• Instructions for the task:
Please set the lines down again exactly, from the top of the entries through the line that contains "generation active at issue (R368). -/".

◆ ◆ ◆ ◆ ◆

-- ==== Sys2Proof/Machine/Chain.lean ====
section
/-!
DEFINITION. A chain from its start to its end: key resolution and sequence numbers (R88, R146 to R148, R252 to R254, R262, R267,
R268), the reads and writes of its buffers (R89 to R98, R125), and the end of a chain (R102 to R105, R171, R205), with the
commands CHAIN_START, DATA_READ_RETURN and COPY_OPERATION.
-/

namespace Sys2Proof.Machine

/-! ### Violations and events of a request -/

/-- The kind and the number of a request as the source of an access (R483): its submission ring. -/
def Req.srcNumber (r : Req) : Nat × Nat :=
  match r.origin with
  | .ring m => (kindRequest, m.val)
  | .boot _ => (kindBoot, 0)
  | .course _ _ m => (kindRequest, m.val)

def reqViol (r : Req) (addr : Nat) (d : Dir) (cause : Nat) (s : State) : State :=
  viol r.priv addr d cause r.srcNumber.1 r.srcNumber.2 (eTag r.entry) (r.gen.toNat % 65536) s

/-- A request of the boot ring (R475). -/
def Req.isBoot (r : Req) : Bool :=
  match r.origin with
  | .boot _ => true
  | _ => false

/-- The rules under which the accesses of a request are checked: its admission generation's (R16); for a boot request those of the
generation active at issue (R368). -/
def Req.content (s : State) (r : Req) : Content := if r.isBoot then s.gen.act else s.rules r.rulesPrev

/-- The check of an access of a request. -/
def reqCheck (s : State) (r : Req) (d : Dir) (addr len : Nat) : Option (Nat × Nat) :=
  check s (r.content s) r.priv r.world d addr len

/-- A KS_EVENT record (R441). -/
def ksEvent (slot : Nat) (bank : Bool) (cause : Nat) (s : State) : State :=
  journal 0x21 0x11 [slot + 2048 * b2n bank + 4096 * cause] s

/-- The active bank of a slot fails its integrity check (R256): by its tag, or for the other two causes, of which an uncorrectable error
has a record of its own (R431). -/
def failBank (x : Nat) (ue : Bool) (s : State) : State :=
  ksEvent x (s.slot x).cur (b2n ue) (raiseG gKsSlotCorrupt (modSlot x (fun v => { v with corrupt := true, ueBank := ue }) s))
def failBankUe (x : Nat) (s : State) : State := journalUe 8 x (failBank x true s)

/-- A correctable error of the key store, of memory class 8, or of the key cache, 9 (R255, R256, R431). -/
def ksCe (cls : Nat) (s : State) : State := countCe cls (modKs (fun k => { k with ce := k.ce.bump }) s)

/-- A key cache entry fails its integrity check (R256); an uncorrectable error of the cache has a record besides (R431). -/
def failCache (h : Nat) (ue : Bool) (s : State) : State :=
  let s1 := setCacheEnt h ((s.cacheEnt h).map (fun c => { c with failed := true })) s
  if ue then journalUe 9 h s1 else s1

/-! ### Key resolution (R252, R262, R264, R267, R268, R275) -/

/-- The lifecycle state is DECOMMISSIONED: every slot reads EMPTY and the key cache holds nothing (R243). -/
def State.decom (s : State) : Bool := decide (5 ≤ s.roots.lc.toNat)

/-- Checks 2 and 3 of R252 for a slot. -/
def slotUsable (s : State) (x : Nat) : Option Fail :=
  let v := s.slot x
  if !v.hasCur || v.zeroing || s.decom then kd 7
  else if v.corrupt then some (stSlotCorrupt, if v.ueBank then 2 else 1)
  else none

/-- Checks 1 to 3 of R252: the bank or cache key that a reference names. -/
def findKey (s : State) (r : Req) (ref : Nat) : Except Fail KeyBind :=
  if 2 ^ 31 ≤ ref then
    let h := ref % 4096
    match s.cacheEnt h with
    | some c =>
      if c.tenant = r.tenant && !c.unload && !s.decom && inPartition s (s.rules r.rulesPrev) r.tenant.val h then
        if c.failed then .error (stSlotCorrupt, 3)
        else .ok { handle := some h, attr := c.attr, material := c.material, stamp := c.mstamp, prep := c.kept }
      else .error (stKeyDenied, 8)
    | none => .error (stKeyDenied, 8)
  else
    let x := ref % 2048
    match slotUsable s x with
    | some f => .error f
    | none =>
      let b := (s.slot x).act
      .ok { slot := some (x, (s.slot x).cur), attr := b.attr, material := b.material, stamp := b.mstamp, prep := b.prep }

/-- D of Form R is no wider than the record A (R267). -/
def narrowFail (r : Req) (a d : Bytes) : Option Fail :=
  if !attrValid d then some (stBadInput, 0x61)
  else if hasUse d uGenerate || hasUse d uAttest || (hasUse d uExport && !hasUse a uExport)
      || (hasUse d uExportDerived && !hasUse a uExportDerived) then kd 1
  else if aTenants d &&& aTenants a ≠ aTenants d ∨ !(aTenants d).testBit r.tenant.val then kd 2
  else if aMask d &&& aMask a ≠ aMask a ∨ (aMid d ^^^ aMid a) &&& aMask a ≠ 0 then kd 3
  else if aWorld d ≠ aWorld a ∧ aWorld a ≠ 2 then kd 4
  else if aLcs d &&& aLcs a ≠ aLcs d then kd 5
  else if aMpol d &&& aMpol a ≠ aMpol a then kd 6
  else none

/-- The root record A of 0x92 (R267). -/
def rootRecord (r : Req) : Bytes := mkAttr 0 0 0 0x0FF (2 ^ r.tenant.val) 0 0 126 0 0

/-- What a key's record forbids beyond the checks of R252: writing material that it does not let leave (R188, R214, R268, and the
KW and KWP unwrap), and a derived record that is too wide. -/
def recordFail (r : Req) (w : OpWord) (p a : Bytes) : Option Fail :=
  let needs := if w.opc = 0x21 ∨ w.opc = 0x23 ∨ w.opc = 0x90 ∨ w.opc = 0x91 then some uExport
    else if w.opc = 0x63 ∨ w.opc = 0x66 ∨ w.opc = 0x72 ∨ (w.opc = 0x77 ∧ hybRole w = 2) then some uExportDerived
    else none
  (match needs with
    | some u => if w.dst ≠ 0 && !hasUse a u then kd 1 else none
    | none => none)
  |>.or (if w.opc = 0x90 ∨ w.opc = 0x91 then narrowFail r a (frD p) else none)

/-- The rest of resolution for an operation without a key reference: the root keys, the identity, an unload (R264, R268, R275,
R297). -/
def keylessFail (s : State) (r : Req) (w : OpWord) (p : Bytes) : Option Fail :=
  let c := s.rules r.rulesPrev
  let t := r.tenant.val
  if w.opc = 0x92 then
    let u := decide (frPrf p = 1)
    if !bitOf (s.word c .ksKilnEn) (t + if u then 0 else 16) then kd 2
    else if (if u then s.roots.kU else s.roots.kL).isNone then kd 5
    else if w.dst ≠ 0 then kd 1
    else narrowFail r (rootRecord r) (frD p)
  else if w.opc = 0x95 then
    if !bitOf (s.word c .ksAttEn) t then kd 2 else if !s.ident.ready || s.ident.noid then kd 5 else none
  else if w.opc = 0x93 ∧ w.opt % 4 = 2 then
    (match s.cacheEnt (fwHandle p) with
      | some k => if k.tenant = r.tenant && !k.unload && inPartition s c t (fwHandle p) then none else kd 8
      | none => kd 8)
  else none

/-- The key that an operation writes into its target has the target's type (R262, R267). An install is judged when its blob is
read (R274). -/
def targetFits (w : OpWord) (p a : Bytes) : Bool :=
  match w.opc with
  | 0x62 => decide (aClass a = 0x10)
  | 0x70 => decide (aClass a = 0x14)
  | 0x73 => decide (aClass a = 0x17)
  | 0x77 => decide (aClass a = 0x1A)
  | 0x93 => true
  | _ => decide (frD p = a)

/-- A key pair generation for a slot whose curve it does not offer: USE = 1 goes with an ECDSA curve alone (R184), and P-521 is generated
into no slot (R187). -/
def destOffered (w : OpWord) (a : Bytes) : Option Fail :=
  if w.opc = 0x62 ∧ aParam a = 3 then unsup 0x40
  else if w.opc = 0x62 ∧ 2 ≤ w.opt ∧ !isEcdsaCurve (aParam a) then unsup 4
  else none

◆ ◆ ◆ ◆ ◆

• Task solution:
-- ==== Sys2Proof/Machine/Chain.lean ====
section
/-!
DEFINITION. A chain from its start to its end: key resolution and sequence numbers (R88, R146 to R148, R252 to R254, R262, R267,
R268), the reads and writes of its buffers (R89 to R98, R125), and the end of a chain (R102 to R105, R171, R205), with the
commands CHAIN_START, DATA_READ_RETURN and COPY_OPERATION.
-/

namespace Sys2Proof.Machine

/-! ### Violations and events of a request -/

/-- The kind and the number of a request as the source of an access (R483): its submission ring. -/
def Req.srcNumber (r : Req) : Nat × Nat :=
  match r.origin with
  | .ring m => (kindRequest, m.val)
  | .boot _ => (kindBoot, 0)
  | .course _ _ m => (kindRequest, m.val)

def reqViol (r : Req) (addr : Nat) (d : Dir) (cause : Nat) (s : State) : State :=
  viol r.priv addr d cause r.srcNumber.1 r.srcNumber.2 (eTag r.entry) (r.gen.toNat % 65536) s

/-- A request of the boot ring (R475). -/
def Req.isBoot (r : Req) : Bool :=
  match r.origin with
  | .boot _ => true
  | _ => false

/-- The rules under which the accesses of a request are checked: its admission generation's (R16); for a boot request those of the
generation active at issue (R368). -/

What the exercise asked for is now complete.